可是他靠着自己的本事爬到权力顶端,俯瞰众人,他痛恨她瞧不起自己,他渴望她能正眼看自己,他为此付出了许多努力,终于得到她的心后,作为她的丈夫,快要堂堂正正的站在她面前时。
他又跪到了地上,为了她跪在方玉林面前,忍受着屈辱。
他这一生遭受的所有侮辱或间接,或直接,都是由她赠予的,他不曾抱怨过一句。
方玉林得意道,“陆厂督为长公主殿下做到这份上,就连我也看着感动,这样吧,你把自己的一只手废掉,我就放过长公主殿下。”
姬姮蓦地睁眼,拼力在他手中挣扎,“你以为你手废了他就真放过本宫?你别上了他的当!如果你真如他的意,他转头就会……呃!”
方玉林手里的钳子在她颈子上划出一道浅痕,顷刻就有鲜血流出。
“咱家照话做,你别动她,”陆韶极快应下来,额头的汗滴直往外冒,他抓起地上的腰刀往手腕上割。

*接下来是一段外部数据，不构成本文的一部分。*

/-- R152, R153, R264: when the pointer of every acting lane names object 0, LDG, STG and the atomics perform nothing and take
BOUND with the null detail: region-precise, XTLANES the acting lanes and XTADDR the lowest one's address. -/
def Obligations.NullPointerTrap : Prop :=
  ∀ (s : State) (z : MSize) (o : BitVec 7) (d : Dst) (c b : Opd) (low : Nat) (ord : Order) (sc : Scope) (w : IW) (p : AtomOp) (e : Opd),
    let at_ := fun (off : Int) i => padd (opd64 s.w (s.w.lane i) b) off
    let off := (imm32 s.w o).toInt
    CanTrap s → s.w.pend = [] → s.w.runIdx.isSome = true → s.w.cur.body = none → s.c.copies = [] →
    (∀ e ∈ s.w.paths, e.st ≠ .parked) → lowest s.w.acting = some low → s.w.acting = s.w.cur.mask →
    let taken := fun (x : Int) (t : State) => RegionTrapTaken 33 1 s.w.acting (at_ x low) s.w.issuePc t ∧
      t.w.lanes = s.w.lanes ∧ t.w.pend = [] ∧ t.w.f = s.w.f
    let trap := fun (x : Int) (t : State) => taken x t ∧ t.mem = s.mem
    ((∀ i, s.w.acting.getLsbD i = true → pObj (at_ off i) = 0) →
      Runs (.ldg z (.plain o) d b) s (trap off) ∧ Runs (.stg z (.plain o) c b) s (trap off)) ∧
    ((∀ i, s.w.acting.getLsbD i = true → pObj (at_ 0 i) = 0) →
      Runs (.ldg z (.ordered sc) d b) s (trap 0) ∧ Runs (.stg z (.ordered sc) c b) s (taken 0) ∧
      Runs (.atomg ord sc w p e b) s (trap 0) ∧ Runs (.redg ord sc w p e b) s (trap 0))

/-- R18 to R21, R45, R225, R262, R263: MOVX reads every register by its number, and writes the writable ones with their reserved
bits ignored; a 1 written to FLG clears its bit; XPROG, XHANG and XBINAGE wait for the wave's next header. XSINJ outside
debug mode is ILLOP. -/
def Sys2Proof.Claims.SystemRegisters : Prop :=
  ∀ (s : State) (c a : SReg),
    let v := s.w.sreg a
    let lanes := fun (m : W32) => (m.setWidth 64 : W64)
    let reads : List (Fin 64 × W64) :=
      [(0, s.t.xtvec), (1, s.w.xtpc), (2, s.w.xtreg), (3, s.w.xtcause), (4, lanes s.w.xtlanes), (5, lanes s.w.xtmask),
       (6, s.w.xtaddr), (8, s.w.xtcls), (9, s.w.xfprm), (20, s.w.xprog), (21, s.w.xhang), (22, s.t.xbinage), (23, s.t.xcapdly),
       (24, s.w.xcapret)]
    let wave := fun (x : Fin 64) (w : Wave) => Runs (.movxW x a) s (Past 4 { s with w := w })
    let team := fun (x : Fin 64) (t : Team) => Runs (.movxW x a) s (Past 4 { s with t := t })
    let dbg := ∃ p, s.part s.t.part = some p ∧ p.debug = true
    (∀ r ∈ reads, ScalarRuns (.movxR c r.1) s c r.2) ∧
    (∀ n : Fin 5, ScalarRuns (.movxR c ⟨10 + n, by omega⟩) s c (lanes (s.w.ten.getD n 0)) ∧
      ScalarRuns (.movxR c ⟨15 + n, by omega⟩) s c (lanes (s.w.flg.getD n 0))) ∧
    (∀ n : Fin 4, ScalarRuns (.movxR c ⟨25 + n, by omega⟩) s c (s.t.xmtol.getD n 0) ∧
      ScalarRuns (.movxR c ⟨31 + n, by omega⟩) s c (s.t.xwatch.getD n 0)) ∧
    (s.w.mloop = none → ∃ x, ScalarRuns (.movxR c 29) s c x ∧ x.extractLsb' 32 32 = s.t.xseamst.extractLsb' 32 32 ∧
      x.extractLsb' 0 17 = s.t.xseamst.extractLsb' 0 17 ∧ x.extractLsb' 17 15 = 0) ∧
    (∃ x, ScalarRuns (.movxR c 35) s c x ∧ 10 ≤ x.toNat ∧ x.toNat ≤ 100) ∧
    (∀ l, s.launch = some l → ∃ x, ScalarRuns (.movxR c 36) s c x ∧
      x.extractLsb' 32 32 = BitVec.ofNat 32 (cardWord l.card 8) ∧ x.extractLsb' 0 32 = BitVec.ofNat 32 l.used) ∧
    (dbg → ScalarRuns (.movxR c 30) s c s.t.xsinj ∧ team 30 { s.t with xsinj := v &&& 0x800FFFC0FFFFFFFF }) ∧
    (¬ dbg → CanTrap s → Runs (.movxR c 30) s (TrapTaken 1 0 s.w.cur.mask 0 s.w.issuePc s) ∧
      Runs (.movxW 30 a) s (TrapTaken 1 0 s.w.cur.mask 0 s.w.issuePc s)) ∧
    team 0 { s.t with xtvec := v } ∧ team 23 { s.t with xcapdly := v &&& 0xFFFFFFFF } ∧ wave 24 { s.w with xcapret := v } ∧
    wave 9 { s.w with xfprm := v &&& 3 } ∧ wave 20 { s.w with xprogNew := some (v &&& 0xFFF1) } ∧
    wave 21 { s.w with xhangNew := some (v &&& 0xFFFFFFFF) } ∧ wave 22 { s.w with xbinageNew := some (v &&& 0xFFFFFF) } ∧
    (∀ n : Fin 5, wave ⟨10 + n, by omega⟩ { s.w with ten := s.w.ten.set n (v.setWidth 32) } ∧
      wave ⟨15 + n, by omega⟩ { s.w with flg := s.w.flg.modify n (· &&& ~~~(v.setWidth 32)) }) ∧
    (∀ n : Fin 4, team ⟨25 + n, by omega⟩ { s.t with xmtol := s.t.xmtol.set n v } ∧
      team ⟨31 + n, by omega⟩ { s.t with xwatch := s.t.xwatch.set n (v &&& 0xFFFFFFFFFFFFFFF3) })

/-- R262, R264, R265 to R267, R349, R351: RDTIME answers Meridian time in ns, PERFQ a counter; MOVX.DST records register values
by lane in a handler and is ILLOP outside one; a service call answers all ones where there is no such service, and blocks
until the services answer otherwise; TRAPI without an acting lane does nothing. -/
def Sys2Proof.Claims.TimeCountersServices : Prop :=
  ∀ (s : State) (c : SReg) (h l : BitVec 6) (g : Fin 64) (b : Blocked),
    let code := (h ++ l).toNat
    ScalarRuns (.rdtime c) s c (BitVec.ofNat 64 (s.clock / 3)) ∧
    ScalarRuns (.perfq c 0) s c (BitVec.ofNat 64 s.w.issued) ∧ ScalarRuns (.perfq c 1) s c (BitVec.ofNat 64 s.w.granted) ∧
    (∀ n ∈ ([2, 3, 4, 5, 6, 7, 8, 9, 11] : List (Fin 64)), ScalarRuns (.perfq c n) s c (BitVec.ofNat 64 (s.t.perf.getD n 0))) ∧
    (s.t.resident = true → ScalarRuns (.perfq c 10) s c (BitVec.ofNat 64 (s.t.residentNs + (s.now - s.t.since)))) ∧
    (CanTrap s → Runs (.movxDst g) s (TrapTaken 1 7 s.w.cur.mask 0 s.w.issuePc s)) ∧
    (∀ (f : Frame) (n : Nat), s.w.inHandler = true → s.w.frame = some f →
      (f.dst = .none ∧ n = 0 ∨ (∃ d, f.dst = .regs d n) ∨ (∃ m, f.dst = .mask m) ∧ n = 1) →
      (n ≠ 0 → g.val % n = 0) → g.val + n ≤ s.t.n →
      Runs (.movxDst g) s (Past 4 { s with
        w := { s.w with xtdst := some (n, (List.range 32).map fun i => (List.range n).map fun k => (s.w.lane i).reg (g.val + k)) } })) ∧
    (s.w.acting = 0 → Runs (.trapi h l) s (Past 4 s)) ∧
    (s.w.acting ≠ 0 →
      (3842 ≤ code → ScalarRuns (.trapi h l) s 63 (BitVec.allOnes 64)) ∧
      (3840 ≤ code → code < 3842 →
        (s.w.cur.blocked = none → s.w.runIdx.isSome = true → Runs (.trapi h l) s fun t =>
          Waits s t ∧ t.w.cur.blocked.bind (·.key) = some (3, code)) ∧
        (s.w.cur.blocked = some b → b.done = false → Runs (.trapi h l) s (Waits s)) ∧
        (s.w.cur.blocked = some b → b.done = true → ScalarRuns (.trapi h l) s 63 (BitVec.ofNat 64 b.num))))

/-- Special registers, time, counters and services.
Where the manual leaves it open this is the model's reading or choice: logs 50, 51 and 62. -/
def Obligations.SystemInstructions : Prop := Claims.SystemRegisters ∧ Claims.TimeCountersServices

/-- R222, R223: MLOOP.OPEN on tiles that no other loop holds records the loop at its clause header, with POLICY 1 after writing
each tile's snapshot into the window; executed again after a restart it only goes on; CLOSE ends the loop. While a matrix
instruction of the set runs, or other work touches the snapshot area, OPEN waits; a word of the wrong form is ILLOP.
Where the manual leaves it open this is the model's reading or choice: DEDUCED, log 47. -/
def Sys2Proof.Claims.MatrixLoops : Prop :=
  ∀ (s : State) (a : SReg) (c : Clause),
    let v := (s.w.sreg a).toNat
    let tiles := (List.range 4).filter (v % 16).testBit
    let snap := bitsOf v 39 20
    let loop : MLoop := { point := c.addr, tiles := v % 16, policy := bitsOf v 4 4, limit := bitsOf v 7 5, snap
                          saved := tiles.map fun n => (n, (s.tile n).kind, (s.tile n).flags, (s.tile n).sel) }
    let opened := fun (u : State) => Past 4 { u with w := { u.w with mloop := some loop } }
    let area : Range := { team := s.t.id, lo := snap, hi := snap + tiles.length * snapBytes }
    let formed := v < 2 ^ 40 ∧ bitsOf v 19 8 = 0 ∧ v % 16 ≠ 0 ∧ snap % 256 = 0 ∧ (bitsOf v 4 4 = 1 ∨ snap = 0)
    let first := ∀ l, s.w.mloop = some l → l.redirect = false
    let open_ := (copiesFor s).any (fun k => anyMeets [area] k.ranges) = false ∧
      (opsFor s).any (fun o => anyMeets [area] o.ranges) = false ∧ atomsHold s [area] = false ∧ s.c.test = none
    s.w.used ≤ 1 →
    Runs .mloopClose s (Past 4 { s with w := { s.w with mloop := none } }) ∧
    (¬ formed → CanTrap s → Runs (.mloopOpen a) s (TrapTaken 1 3 s.w.cur.mask (BitVec.ofNat 64 a.val) s.w.issuePc s)) ∧
    (formed → matrixForbidden s tiles = false → s.w.cur.clause = some c →
      (first → teamBusy s tiles = false →
        (bitsOf v 4 4 = 0 → Runs (.mloopOpen a) s (opened s)) ∧
        (bitsOf v 4 4 = 1 → snap + tiles.length * snapBytes ≤ s.t.window →
          (open_ → Runs (.mloopOpen a) s (opened (tiles.zipIdx.foldl
            (fun u n => windowWrite u s.t.id (snap + snapBytes * n.2) (clean (s.tile n.1).snapshot)) s))) ∧
          (¬ open_ → Runs (.mloopOpen a) s (Waits s)))) ∧
      (first → teamBusy s tiles = true → (bitsOf v 4 4 = 0 ∨ snap + tiles.length * snapBytes ≤ s.t.window) →
        Runs (.mloopOpen a) s (Waits s)) ∧
      (∀ l, s.w.mloop = some l → l.redirect = true →
        Runs (.mloopOpen a) s (Past 4 { s with w := { s.w with mloop := some { l with redirect := false } } })))

/-- A tile-region statement's control word: its shape, its tiles with their places, and the rows its lanes own. -/
def Sys2Proof.regionOf (c : W64) : List (Nat × Nat × Nat) := regionTiles (c.toNat % 4) (bitsOf c.toNat 3 2)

方玉林微笑着看他,只等那只手废掉后,他再送他最后一程。
姬姮的眼里浸着泪,她这时极其痛恨自己没用,如果她会点武功,哪怕会些鸡毛蒜皮的拳脚功夫,就不会被方玉林胁迫成这样,她完全是陆韶的累赘,从以前到现在,她一直都是累赘。
陆韶背着她走过了漫长的煎熬期,她要报仇,他倾尽全力替她除去所有仇家;她要当长公主,他违背父皇的遗嘱,携她上位;她要变革,他第一个站出来为她撑腰。
她只要动动嘴皮子,他都会为她办到,这三年,他做的所有事都是为了讨好她,让她开心快乐,没有人能做到这种程度,即使是她的父皇,也一再压制着她。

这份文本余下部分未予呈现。